Directions for this task:
Among the lines below, a stretch begins at the one with "(orig : ChainSeq) (cause" and ends at the one with "false⟩)).queueAppend n none 0". Repeat that stretch exactly, ends included.

......

-- ==== Sys2Proof/Machine/Jobs.lean ====
section
/-! DEFINITION. The completions of the four kinds of job: the lane job (R65 to R72, R119 to R121, R132, R133), the
answer job (R73 to R75), the reversal job (R76) and the repeat job (R77). -/

namespace Sys2Proof.Machine

/-! ## Sequences and wrapping (R48, R65) -/

/-- The sequences the next one is compared with (R65). -/
def State.usedSeqs (s : State) : List ChainSeq :=
  s.exchanges.toList.flatMap (fun x => match x with
    | some e => e.seq :: e.orig.toList
    | none => []) ++ s.log.flatMap (fun e => e.seq :: e.orig.toList)

/-- The first running number from one on whose sequence is not in use (R65). -/
def findRunning (used : List ChainSeq) (epoch : Nat) : (fuel : Nat) → Nat → Nat
  | 0, r => r
  | k + 1, r =>
    if epochNumber epoch r ∈ used then findRunning used epoch k ((r + 1) % Config.runningNumbers) else r

/-- A sequence is assigned (R65). -/
def State.assignSeq (s : State) : ChainSeq × State :=
  let r := findRunning s.usedSeqs s.epoch (s.usedSeqs.length + 1) s.engine.running
  (epochNumber s.epoch r, { s with engine := { s.engine with running := (r + 1) % Config.runningNumbers } })

/-- A lane's terminal identity as a wrap takes it (log 31). -/
def State.laneIdentity (s : State) (l : LaneId) : TerminalId := (s.lane l).config.identity.getD 0

/-- A message wrapped under a transaction key (R48). -/
def wrap (kind : EnvelopeKind) (origin : Origin) (base : Key) (identity : TerminalId) (counter : Nat)
    (seq orig : ChainSeq) (clear : Bytes) : Envelope :=
  let k := Config.transactionKey base identity counter
  let body := encrypt k clear
  ⟨kind, identity, seq, orig, counter, origin, body,
    Config.tag k .outbound (Envelope.tagInput kind identity seq orig counter origin body)⟩

/-- What a wrap took and made: the counter value, the sequence and the envelope. -/
structure Wrapped where
  counter : Nat
  seq : ChainSeq
  env : Envelope
deriving DecidableEq, Repr

/-- A job wraps for a lane: the counter value is taken, a sequence assigned, and the message wrapped (R51, R65,
R48). -/
def State.wrapFor (s : State) (l : LaneId) (base : LoadedKey) (kind : EnvelopeKind) (origin : Origin)
    (orig : Option ChainSeq) (clear : Bytes) : Wrapped × State :=
  let c := s.takeCounter l
  let q := c.2.assignSeq
  (⟨c.1, q.1, wrap kind origin base.key (s.laneIdentity l) c.1 q.1 (orig.getD 0) clear⟩, q.2)

/-! ## Verification (R20, R25, R30, R66) -/

/-- The station address after a verified frame (R20). -/
def learnedStation (c : LaneConfig) (f : LaneFrame) : Option Mac :=
  match c.station with
  | none => some f.src
  | some a => if c.frozen = false ∧ f.kind = .enrol then some f.src else some a

/-- The lane tag verifies (R20, R25, R30). -/
def State.tagVerified (s : State) (l : LaneId) (f : LaneFrame) : State :=
  s.modLane l (fun r => { r with
    tagFailures := 0
    lastAccepted := some f.xchg
    config := { r.config with station := learnedStation r.config f } })

/-- The fifth consecutive tag failure (R30). -/
def State.suspendForTags (s : State) (l : LaneId) : State :=
  match (s.lane l).config.state with
  | .ready => s.changeState l (.suspended .tagFailures) (some (.laneSuspended l .tagFailures))
  | .test => s.changeState l (.suspended .tagFailures) (some (.laneSuspended l .tagFailures))
  | .exhausted => s.changeState l (.suspended .tagFailures) (some (.laneSuspended l .tagFailures))
  | _ => s

/-- The lane tag fails (R30, R66): REFUSED TAG first, then the count. -/
def State.tagFailed (s : State) (l : LaneId) (f : LaneFrame) (link : LoadedKey) : State :=
  let n := satInc Config.tagFailureLimit (s.lane l).tagFailures
  let t := (s.refuseInJob l f link .tag).modLane l (fun r => { r with tagFailures := n })
  if n = Config.tagFailureLimit then t.suspendForTags l else t

/-- A lane job's completion (R66): the tag decides whether its work is done. -/
def State.laneJob (s : State) (l : LaneId) (f : LaneFrame) (link : LoadedKey) (work : State → State) : State :=
  (if f.tag = f.expectedTag link.key then work (s.tagVerified l f) else s.tagFailed l f link).finishJob

/-! ## A PAY (R31, R67 to R69, R119) -/

/-- Where the deferral decision sends a payment (R119). -/
inductive Route where
  | live
  | toLog
  | refused (reason : TillReason)
deriving DecidableEq, Repr

/-- Whether a payment is eligible for stand-in (R119). -/
def State.standInEligible (s : State) (l : LaneId) (c : CardClass) (amount : Nat) : Bool :=
  let r := s.standIn[c]
  r.allowed && (s.lane l).config.classes.getLsbD c.val && decide (r.low ≤ amount) && decide (amount ≤ r.high) &&
    decide (s.logPayments l < r.laneCap) && decide (Config.logReserve < s.logFree)

/-- The deferral decision (R119). -/
def State.deferral (s : State) (l : LaneId) (c : CardClass) (amount : Nat) : Route :=
  if s.monitor.state = .up then
    if s.logCount l = 0 then .live
    else if s.standInEligible l c amount then .toLog else .refused .draining
  else if s.standInEligible l c amount then .toLog else .refused .chainDown

/-- A payment goes live (R68). -/
def State.payLive (s : State) (l : LaneId) (f : LaneFrame) (base : LoadedKey) (c : CardClass) (clear : Bytes)
    (i : EntryId) : State :=
  let w := s.wrapFor l base .payment .live none clear
  let t := (w.2.placeEnvelope w.1.env).allocate i
    ⟨.payment, .awaiting, l, f.xchg, w.1.seq, none, none, base.slot, base.gen, w.1.counter, some c,
      s.after s.standIn[c].answerTimeout, false, none, 0⟩
  ((t.modLane l (fun r => { r with openPayment := some i })).joinRecent l
    ⟨f.xchg, w.1.seq, .exchange i⟩).countLive l

/-- A payment goes to the log (R69, R123): the entry is reserved, then the value and sequence are taken and the entry is
filled. -/
def State.payToLog (s : State) (l : LaneId) (f : LaneFrame) (base : LoadedKey) (c : CardClass) (amount : Nat)
    (clear : Bytes) (p : PlaceId) : State :=
  let w := (s.reserveTest .payment).wrapFor l base .payment .deferred none clear
  let n := w.2.nextSerial
  ((w.2.joinLog p ⟨p, l, .payment, .queued, false, w.1.seq, none, none, w.1.counter, base.slot, base.gen, some c,
    some amount, f.xchg, 0, w.1.env, n, false⟩).joinRecent l ⟨f.xchg, w.1.seq, .log p⟩).queueAppend n
      (some f.src) f.till

/-- A PAY with a well formed header on a lane that is not TEST (R67). -/
def State.routePay (s : State) (l : LaneId) (f : LaneFrame) (link base : LoadedKey) (c : CardClass) (amount : Nat)
    (clear : Bytes) : State :=
  if (s.lane l).spentForPayments then s.refuseInJob l f link .exhausted
  else
    match s.deferral l c amount with
    | .refused r => s.refuseInJob l f link r
    | .live =>
      match s.freeEntry with
      | some i => s.payLive l f base c clear i
      | none => s.refuseInJob l f link .upstreamFull
    | .toLog =>
      match s.freePlace with
      | some p => s.payToLog l f base c amount clear p
      | none => s.refuseInJob l f link .chainDown

/-- A verified PAY (R66, R67). -/
def State.payWork (s : State) (l : LaneId) (f : LaneFrame) (link base : LoadedKey) : State :=
  let clear := decrypt link.key f.body
  match readHeader clear with
  | none => s.refuseInJob l f link .malformed
  | some (c, amount) => s.routePay l f link base c amount clear

/-- A verified PAY whose lane was TEST at the grant (R31, R67). -/
def State.testWork (s : State) (l : LaneId) (f : LaneFrame) (link : LoadedKey) : State :=
  let clear := decrypt link.key f.body
  match readHeader clear with
  | none => s.refuseInJob l f link .malformed
  | some _ => s.replyInHand l f (.testEcho clear) (some link.key)

/-! ## A REVERSE (R29, R70, R71, R132, R133) -/

/-- REVERSAL-TAKEN from inside the job (R70). -/
def State.takenInJob (s : State) (l : LaneId) (f : LaneFrame) (link : LoadedKey) : State :=
  s.replyInHand l f .reversalTaken (some link.key)

/-- A new reversal goes live (R71, R96). -/
def State.reverseLive (s : State) (l : LaneId) (base : LoadedKey) (target : Nat) (orig : ChainSeq) (i : EntryId) :
    State :=
  let w := s.wrapFor l base .reversal .live (some orig) (reversalBody .till target)
  let t := (w.2.placeEnvelope w.1.env).allocate i
    ⟨.reversal, .reversing, l, target, w.1.seq, some orig, some .till, base.slot, base.gen, w.1.counter, none,
      s.after s.settings.reversalTimeout, false, none, 0⟩
  (t.placeItem l target (.exchange i)).countReversal l

/-- A REVERSAL entry is appended to the log (R71, R76, R77, R123): `move` gives the recent list its new place. -/
def State.appendReversal (s : State) (l : LaneId) (base : LoadedKey) (origin : Origin) (target : Nat)
    (orig : ChainSeq) (cause : ReversalCause) (repeats : Nat) (p : PlaceId) (move : State → State) : State :=
  let w := s.wrapFor l base .reversal origin (some orig) (reversalBody cause target)
  let n := w.2.nextSerial
  (move (w.2.reserve p ⟨p, l, .reversal, .queued, false, w.1.seq, some orig, some cause, w.1.counter, base.slot,
    base.gen, none, none, target, repeats, w.1.env, n, false⟩)).queueAppend n none 0

/-- A lane job's reversal goes to the log, where one place is free; otherwise the frame is refused UPSTREAM-FULL
(R71, R121, R133). -/
def State.reverseToLog (s : State) (l : LaneId) (f : LaneFrame) (link base : LoadedKey) (target : Nat)
    (orig : ChainSeq) : State :=
  match s.freePlace with
  | some p =>
    (s.appendReversal l base .deferred target orig .till 0 p
      (fun t => t.placeItem l target (.log p))).takenInJob l f link
  | none => s.refuseInJob l f link .upstreamFull

/-- A REVERSE that must wrap a new reversal (R71). `behind`: the payment's entry is SENT in the log. -/
def State.newReversal (s : State) (l : LaneId) (f : LaneFrame) (link base : LoadedKey) (target : Nat)
    (orig : ChainSeq) (behind : Bool) : State :=
  if (s.lane l).counter = Config.counterEnd then s.refuseInJob l f link .spent
  else if behind then s.reverseToLog l f link base target orig
  else if s.monitor.state = .up ∧ s.logCount l = 0 then
    match s.freeEntry with
    | some i => (s.reverseLive l base target orig i).takenInJob l f link
    | none => s.reverseToLog l f link base target orig
  else s.reverseToLog l f link base target orig

/-- A QUEUED payment is cancelled in place (R132): REVERSAL-TAKEN follows at its removal write. -/
def State.cancelInPlace (s : State) (l : LaneId) (f : LaneFrame) (target : Nat) (e : LogEntry) : State :=
  State.queueRemoval ((s.unlog e.serial).placeItem l target .reversed) e (some ⟨l, f.xchg⟩)

/-- A REVERSE of a live payment (R70, R89). -/
def State.reverseEntry (s : State) (l : LaneId) (f : LaneFrame) (link : LoadedKey) (i : EntryId) : State :=
  match s.exchange i with
  | some e =>
    match e.kind, e.state with
    | _, .reversalDue => s.takenInJob l f link
    | _, .reversing => s.takenInJob l f link
    | .payment, .awaiting => (s.reversalDue i e .till).takenInJob l f link
    | _, .awaiting => s.refuseInJob l f link .noExchange
  | none => s.refuseInJob l f link .noExchange

/-- A REVERSE of a payment in the log (R70, R132, R133). -/
def State.reverseLogged (s : State) (l : LaneId) (f : LaneFrame) (link base : LoadedKey) (target : Nat)
    (p : PlaceId) : State :=
  match s.logAt p with
  | some e =>
    match e.kind, e.state with
    | .reversal, _ => s.takenInJob l f link
    | .payment, .queued => s.cancelInPlace l f target e
    | .payment, .sent => s.newReversal l f link base target e.seq true
  | none => s.refuseInJob l f link .noExchange

/-- A verified REVERSE (R29, R70). -/
def State.reverseWork (s : State) (l : LaneId) (f : LaneFrame) (link base : LoadedKey) : State :=
  let target := f.target.getD 0
  match (s.lane l).recent.find? (fun x => x.xchg = target) with
  | none => s.refuseInJob l f link .noExchange
  | some item =>
    match item.place with
    | .reversed => s.takenInJob l f link
    | .exchange i => s.reverseEntry l f link i
    | .done _ => s.newReversal l f link base target item.seq false
    | .log p => s.reverseLogged l f link base target p

/-! ## ENROL and ASK-STATE (R72) -/

/-- A verified ENROL or ASK-STATE: the STATE reply. -/
def State.stateWork (s : State) (l : LaneId) (f : LaneFrame) (link : LoadedKey) : State :=
  s.replyInHand l f (.state (s.lane l).config.state s.monitor.state) (some link.key)

/-! ## The answer job (R73 to R75) -/

/-- Whether an envelope is LATE (R73, case 1). -/
def State.isLate (s : State) (env : Envelope) : Bool :=
  (s.findEntry (fun e => e.orig == some env.seq && (e.state == .reversalDue || e.state == .reversing))).isSome

/-- The entry that carries a sequence as its chain sequence (R73). -/
def State.entryOf (s : State) (seq : ChainSeq) : Option (EntryId × Exchange) := s.findEntry (fun e => e.seq == seq)

/-- Whether an envelope's kind suits an entry (R73, case 4). -/
def State.suits (s : State) (env : Envelope) (e : Exchange) : Bool :=
  let logKind := ((e.logRef.bind s.logAt).map LogEntry.kind)
  match env.kind with
  | .answer => (e.kind == .payment && e.state == .awaiting) || (e.kind == .logSend && logKind == some .payment)
  | .reversalAck => e.state == .reversing || (e.kind == .logSend && logKind == some .reversal)
  | _ => false

/-- The settling of a LOG-SEND entry on the log's side (R98, R130): the entry leaves with a removal write. -/
def State.settleLogged (s : State) (e : Exchange) (settle : LogEntry → State → State) : State :=
  match e.logRef.bind s.logAt with
  | some x => settle x (s.removeEntry x none)
  | none => s

/-- DEFERRED-DECLINED of a DECLINED drained payment (R130). -/
def State.reportDeclined (s : State) (x : LogEntry) (o : AnswerOutcome) : State :=
  if o = .declined then s.raise (.deferredDeclined x.lane x.xchg (x.amount.getD 0) x.seq) else s

/-- A verified ANSWER is settled (R74). -/
def State.settleAnswer (s : State) (i : EntryId) (e : Exchange) (link : Option LoadedKey) (clear : Bytes)
    (o : AnswerOutcome) : State :=
  match e.kind with
  | .logSend =>
    (s.free i).settleLogged e (fun x t => (t.moveItem x.lane (.log x.place) (.done o)).reportDeclined x o)
  | _ =>
    ((((s.sendEarlier e.lane e.xchg (.answer clear) (link.map LoadedKey.key)).countAnswer e.lane).free
      i).closePayment e.lane).moveItem e.lane (.exchange i) (.done o)

/-- A verified REVERSAL-ACK is settled (R74, R93). -/
def State.settleAck (s : State) (i : EntryId) (e : Exchange) : State :=
  match e.kind with
  | .logSend => (s.free i).settleLogged e (fun x t => t.moveItem x.lane (.log x.place) .reversed)
  | _ => (s.free i).moveItem e.lane (.exchange i) .reversed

......

Reply:
    (orig : ChainSeq) (cause : ReversalCause) (repeats : Nat) (p : PlaceId) (move : State → State) : State :=
  let w := s.wrapFor l base .reversal origin (some orig) (reversalBody cause target)
  let n := w.2.nextSerial
  (move (w.2.reserve p ⟨p, l, .reversal, .queued, false, w.1.seq, some orig, some cause, w.1.counter, base.slot,
    base.gen, none, none, target, repeats, w.1.env, n, false⟩)).queueAppend n none 0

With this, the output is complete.